The projections are we will be short 130,000 doctors by 2035. 
There is no way that we can do this individually. We must do it 
together, and I urge you to codify the NDMS pilot and make that 
the intent, moving forward.
    Senator Fischer. Dr. Cannon, Dr. Robb, anything to add on 
that?
    Dr. Cannon. Senator, I would just advocate for what my 
colleague, General Friedrichs, just said, but we need to put 
our foot on the gas. We do not have 5 years, 10 years, 20 
years. We need the solution really now.
    Senator Fischer. Dr. Robb?
    Dr. Robb. Yes, I concur with both their comments. And going 
back, the fact that we dual-purpose these assets, these 
expensive assets, to solve problems both in the military and 
civilian sector, but they are mutually synergistic. So 
absolutely, we need to press forward.
    Senator Fischer. Thank you. Dr. Friedrichs, you mentioned 
the University of Nebraska Medical Center and working with an 
academic institution. Can you explain to the Committee the 
benefits of those partnership with academic institutions in 
particular, and what that can yield for the Military Health 
System?
    Dr. Friedrichs. Thank you very much, Senator Fischer. The 
first benefit is we share and exchange information. University 
of Nebraska has established, without a doubt, one of the 
premier programs for treating casualties or patients who are 
exposed to highly contagious infectious diseases, and they have 
got remarkable onsite training, which they built in partnership 
with the United States Air Force. This is a great example of a 
military-civilian partnership in which the exchange of ideas 
improves care, both for military and civilian patients.
    But the other thing that we can learn from our civilian 
partners is something that I offer to the Committee to 
consider, the CHIP IN Act, which was originally passed to allow 
for blending of funding to build new VA facilities. It should 
be expanded to include the DOD. We cannot afford to keep 
building duplicative facilities, and the CHIP In Act was a 
great way to allow the blending of Federal, State, local, and 
philanthropic funds so that we can most efficiently care for 
this diverse patient population.
    Again, I commend the University of Nebraska for the 
pioneering work that they have done in showing what a good mil-
civ partnership looks like.
    Senator Fischer. Thank you for the shout-out on the CHIP IN 
Act. That bill was written in my office, so thank you very 
much.
    Dr. Cannon, as a professor of surgery, do you have anything 
to add on that?
    Dr. Cannon. I would just comment that these mil-civ 
partnership sites can be incredible assets for force 
generation, for building up that next generation of future 
leaders in surgery and other combat-relevant specialties. And 
these are epicenters of academic excellence where we can truly 
inspire that next generation.
    Senator Fischer. Thank you. Thank you, Mr. Chairman.

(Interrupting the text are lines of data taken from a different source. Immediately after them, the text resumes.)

-- ==== Sys2Proof/Machine/Reference.lean ====
section
/-! DEFINITION. Tracker modes and passes (R28 to R30), reference quality and its loss (R5, R21, R44, R51). -/

namespace Sys2Proof.Machine

/-! ### Passes and modes -/

/-- A pass begins or ends: open_mark is cleared, unmatched_run is 0, and what a VERIFYING pass gathers starts afresh (R28, R37,
R50, R52). An edge unmatched since the last match stays so across passes (R50). -/
def newPass (s : State) : State :=
  s.onTracker fun t =>
    { t with openMark := none, unmatchedRun := 0, passStart := s.transport.position, matched := [],
             gathering := [] }

/-- The parked opening of a discarded candidate (2.1, R30). -/
def Candidate.park (c : Candidate) : Parked where
  low          := c.low
  opening      := c.opening
  gapLength    := c.gapLength
  missing      := c.missing
  flags        := c.flags
  estimateDone := c.estimateDone

/-- INDEXING is left: an open candidate is parked and the frontier set to its low edge (R30). -/
def leaveIndexing (s : State) : State :=
  match s.tracker.candidate with
  | none => s
  | some c =>
    (s.onTracker fun t => { t with candidate := none, parked := some c.park }).onIndex fun ix => { ix with frontier := c.low }

/-- Take a mode; another mode is another pass (R28, R30). -/
def setMode (m : TrackerMode) (s : State) : State :=
  if s.tracker.mode = m then s
  else newPass ((if s.tracker.mode = .indexing then leaveIndexing s else s).onTracker fun t => { t with mode := m })

/-- The mode that the transport, the reference, the frontier and the index give a tracker that is not to enter INDEXING now
(R28). -/
def modeNow (s : State) : TrackerMode :=
  let fwd := s.transport.travel == .forward
  if s.transport.state != .moving || s.transport.reference == .lost || s.tracker.heldIdle then .idle
  else if s.tracker.mode == .indexing && fwd && s.transport.reference == .exact && !s.index.frozen then .indexing
  else if s.transport.position ≤ s.index.frontier || (s.index.frozen && fwd) then .verifying
  else .idle

/-- The mode is set again (R28). Where INDEXING is left and the frontier comes down with it, the mode follows the new
frontier. -/
def refreshMode (s : State) : State :=
  let s1 := setMode (modeNow s) s
  setMode (modeNow s1) s1

/-! ### Rescans withdrawn (R44) -/

/-- The tracker closes its rescan record undecided and withdraws the RESCAN motion (R44, R130). -/
def withdrawRescan (s : State) : State :=
  if s.tracker.rescan.isNone && (s.arbiter.entryOf .tracker).isNone then s
  else
    (withdraw .tracker (s.onTracker fun t => { t with rescan := none })).onArbiter Arbiter.dropInterrupted

/-! ### Re-reference (R21, R117) -/

/-- The film is threaded (R21). -/
def threaded (s : State) : Bool :=
  s.transport.state != .empty && s.transport.state != .threading && s.transport.state != .rewinding

/-- The transport asks for a REFERENCE motion; a second request is merged with the one queued (R21, R117). It takes the internal
place of a RESCAN (R44), and blocked is cleared (R122). -/
def askReference (s : State) : State :=
  if s.transport.reference = .lost ∧ !s.transport.leaderMissing ∧ threaded s then
    let s1 := withdrawRescan s
    let s2 := if (s1.arbiter.entryOf .transport).isSome then s1 else submit .transport .internal .reference none s1
    setBlocked false s2
  else s

/-! ### Reference quality (R5) -/

/-- The cause with which a move stopped by a loss of reference ends: a loss takes the place of a rescan, a search stop and a
re-target (R129). -/
def StopCause.afterLoss : Option StopCause → StopCause
  | none | some (.searchFrame _) | some .rescan | some .retarget => .lossOfRef
  | some c => c

/-- The move in flight outside a reference search is stopped by a loss of reference (R5, R9). -/
def stopForLoss (s : State) : State :=
  match s.transport.move with
  | none => s
  | some m =>
    if m.purpose = .reference then s
    else
      stopMove (s.onArbiter fun a => { a with current := a.current.map fun c =>
        { c with stop := some (StopCause.afterLoss c.stop) } })

/-- The reference became LOST: the tracker is IDLE and withdraws a rescan (R51), the sequencer disarms (R100), the move in flight
stops, and with motion wanted the transport asks for re-reference (R21). -/
def loseReference (s : State) : State :=
  let s1 := withdrawRescan (setMode .idle s)
  let s2 := s1.onTracker fun t => { t with openMark := none, openSplice := none, unmatchedRun := 0 }
  let s3 := stopForLoss (disarm s2)
  if s.arbiter.queue.isEmpty && !(s.transport.move.any fun m => m.purpose != .reference) then s3 else askReference s3

/-- Give the reference quality a value and tell the tracker, the sequencer and the focus controller (R5). -/
def setReference (r : Reference) (s : State) : State :=
  if s.transport.reference = r then s
  else
    let s1 := (if s.transport.reference = .exact then abandonSearch else id) (putReference r s)
    match r with
    | .lost => loseReference s1
    | .exact | .drifted => setBlocked false s1

/-- A reference search is under way. -/
def searchingLeader (s : State) : Bool := s.transport.search.isSome

/-- The tracker asks for loss of reference: without effect while it is LOST, ignored during a reference search (R5, R51). -/
def askLoss (s : State) : State :=
  if s.transport.reference = .lost ∨ searchingLeader s then s else setReference .lost s

/-- EXACT becomes DRIFTED: a tracker that was INDEXING leaves it, and with the position count still above the frontier asks for
loss of reference (R4, R28). -/
def driftReference (s : State) : State :=
  if s.transport.reference = .exact then
    let was := s.tracker.mode
    let s1 := refreshMode (setReference .drifted s)
    if was = .indexing ∧ s1.index.frontier < s1.transport.position then askLoss s1 else s1
  else s

end Sys2Proof.Machine
end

    Chairman Wicker. Thank you, gentlemen. It seems to me that 
the State of Nebraska must have excellent
    representation in the U.S. Congress.
    Senator Shaheen.
    Senator Shaheen. Thank you all very much for being here 
today.
    Dr. Robb, you discussed the impact of declining budgets on 
the Defense Health Agency. As a former director, can you talk 
about how late budgets and operating under continuing 
resolutions, continued budget uncertainty affects the readiness 
of the Military Health System?
    Dr. Robb. When I look back--in fact, I will go back in 
history, because I was part of that. When we initially stood up 
to the Defense Health Agency in response to the perception that 
we had 10 percent of the DOD's overall budget, and then fast-
forward to 12 years later and now we are actually less than 10 
percent. And we were meeting not quite but most of our demands 
back then. But as I watch, we have had increasing combatant 
command requirements with a decreasing defense health program.

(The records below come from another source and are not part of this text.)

-- ==== Sys2Proof/Machine/RequestCommands.lean ====
section
/-! DEFINITION. The meanings of the request rows: the request's frame arrives on a link with the master's tag (log 3) and is taken, or
waits in the input buffer, as the link unit has it (R174 to R176). -/

namespace Sys2Proof.Machine

/-- GET_STATUS (R178): a snapshot of every block's reported state, and the requesting link's status flags cleared. -/
def execGetStatus (l : LinkId) (tag : Byte) (lv : Levels) (s : State) : Host.Outcome State Fault Refusal :=
  .next (requestArrives l tag .getStatus (takeLevels lv s))

/-- GET_PROFILE (R2): the profile in force, in every state. -/
def execGetProfile (l : LinkId) (tag : Byte) (s : State) : Host.Outcome State Fault Refusal :=
  .next (requestArrives l tag .getProfile s)

/-- SET_PROFILE (R2, R3): with the index EMPTY and every check passed the profile is replaced whole. -/
def execSetProfile (l : LinkId) (tag : Byte) (r : ProfileRecord) (s : State) : Host.Outcome State Fault Refusal :=
  .next (requestArrives l tag (.setProfile r) s)

/-- GET_ENTRIES (R63): up to count entries from frame n on, with the index figures and the segment record. -/
def execGetEntries (l : LinkId) (tag : Byte) (n : BitVec 16) (count : Byte) (s : State) : Host.Outcome State Fault Refusal :=
  .next (requestArrives l tag (.getEntries n count) s)

/-- FIND_ADDRESS (R64): lookup by address (R62). -/
def execFindAddress (l : LinkId) (tag : Byte) (b d p : BitVec 16) (s : State) : Host.Outcome State Fault Refusal :=
  .next (requestArrives l tag (.findAddress b d p) s)

/-- GET_FOCUS_MAP (R79): every point, lowest position first. -/
def execGetFocusMap (l : LinkId) (tag : Byte) (s : State) : Host.Outcome State Fault Refusal :=
  .next (requestArrives l tag .getFocusMap s)

/-- SET_FOCUS_POINT (R81): a MASTER point is placed by R80 unless the transport is EMPTY. -/
def execSetFocusPoint (l : LinkId) (tag : Byte) (position : BitVec 24) (lensStep : BitVec 16) (s : State) :
    Host.Outcome State Fault Refusal :=
  .next (requestArrives l tag (.setFocusPoint position lensStep) s)

/-- CLEAR_FOCUS_MAP (R82): the map is emptied, in every state. -/
def execClearFocusMap (l : LinkId) (tag : Byte) (s : State) : Host.Outcome State Fault Refusal :=
  .next (requestArrives l tag .clearFocusMap s)

/-- VERIFY_SEGMENT (R66). -/
def execVerifySegment (l : LinkId) (tag : Byte) (seg : Byte) (s : State) : Host.Outcome State Fault Refusal :=
  .next (requestArrives l tag (.verifySegment seg) s)

/-- UNVERIFY_SEGMENT (R67). -/
def execUnverifySegment (l : LinkId) (tag : Byte) (seg : Byte) (lv : Levels) (s : State) : Host.Outcome State Fault Refusal :=
  .next (requestArrives l tag (.unverifySegment seg) (takeLevels lv s))

/-- TRUNCATE_INDEX (R70, R71). -/
def execTruncateIndex (l : LinkId) (tag : Byte) (n : BitVec 16) (lv : Levels) (s : State) : Host.Outcome State Fault Refusal :=
  .next (requestArrives l tag (.truncateIndex n) (takeLevels lv s))

/-- SET_NOTICE_MASK (R179): the requesting link's mask takes the four settings. -/
def execSetNoticeMask (l : LinkId) (tag : Byte) (mask : Byte) (s : State) : Host.Outcome State Fault Refusal :=
  .next (requestArrives l tag (.setNoticeMask mask) s)

/-- CLEAR_FAULT (R167, R168). -/
def execClearFault (l : LinkId) (tag : Byte) (lv : Levels) (s : State) : Host.Outcome State Fault Refusal :=
  .next (requestArrives l tag .clearFault (takeLevels lv s))

/-- CANCEL_JOB (R155). -/
def execCancelJob (l : LinkId) (tag : Byte) (job : Byte) (s : State) : Host.Outcome State Fault Refusal :=
  .next (requestArrives l tag (.cancelJob job) s)

/-- GET_JOB (R156): the job's record as it stands. -/
def execGetJob (l : LinkId) (tag : Byte) (job : Byte) (s : State) : Host.Outcome State Fault Refusal :=
  .next (requestArrives l tag (.getJob job) s)

/-- LOAD_ROLL (R15, R137). -/
def execLoadRoll (l : LinkId) (tag : Byte) (lv : Levels) (s : State) : Host.Outcome State Fault Refusal :=
  .next (requestArrives l tag .loadRoll (takeLevels lv s))

/-- UNLOAD_ROLL (R20, R137). -/
def execUnloadRoll (l : LinkId) (tag : Byte) (s : State) : Host.Outcome State Fault Refusal :=
  .next (requestArrives l tag .unloadRoll s)

/-- SEEK_FRAME (R137, R143). -/
def execSeekFrame (l : LinkId) (tag : Byte) (flags : Byte) (target : TargetField) (s : State) : Host.Outcome State Fault Refusal :=
  .next (requestArrives l tag (.seekFrame flags target) s)

/-- FETCH (R137, R144). -/
def execFetch (l : LinkId) (tag : Byte) (flags : Byte) (items : List TargetField) (s : State) : Host.Outcome State Fault Refusal :=
  .next (requestArrives l tag (.fetch flags items) s)

/-- SWEEP (R137, R148). -/
def execSweep (l : LinkId) (tag : Byte) (flags : Byte) (fromT toT : TargetField) (s : State) : Host.Outcome State Fault Refusal :=
  .next (requestArrives l tag (.sweep flags fromT toT) s)

/-- INDEX_TO (R137, R147). -/
def execIndexTo (l : LinkId) (tag : Byte) (flags : Byte) (target : TargetField) (s : State) : Host.Outcome State Fault Refusal :=
  .next (requestArrives l tag (.indexTo flags target) s)

/-- UNKNOWN_REQUEST (R176): a frame whose kind is no request kind is answered with kind UNKNOWN and INVALID. -/
def execUnknownRequest (l : LinkId) (tag kind : Byte) (rest : List Byte) (s : State) : Host.Outcome State Fault Refusal :=
  .next (serviceLinks (frameArrives l (kind :: tag :: rest) s))

end Sys2Proof.Machine
end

    And what that has forced us to do is we have seen a couple 
of challenges, and there are multiple things going on. But the 
military departments, their end strength has gone down, and the 
way we man those hospitals is with a certain percentage of 
military members. And as Dr. Friedrichs said, you just cannot 
buy health care professionals off the streets.
    So when we cut the end strength then we apportion this care 
downtown, and then that increased TRICARE budget, but then we 
have to pay with bag one money, which is direct care money, to 
pay direct care. So now we actually have an internal shrinking 
of our budget. So it has been challenging for the Defense 
Health Agency to manage a set of Military Treatment Facilities 
with that to be the current business process.
    Senator Shaheen. And is it fair to say that budget 
uncertainty exacerbates that problem----
    Dr. Robb. Oh, absolutely.
    Senator Shaheen.--that continuing resolution exacerbates 
that problem?
    Dr. Robb. Absolutely. Yes, ma'am. Yes, ma'am.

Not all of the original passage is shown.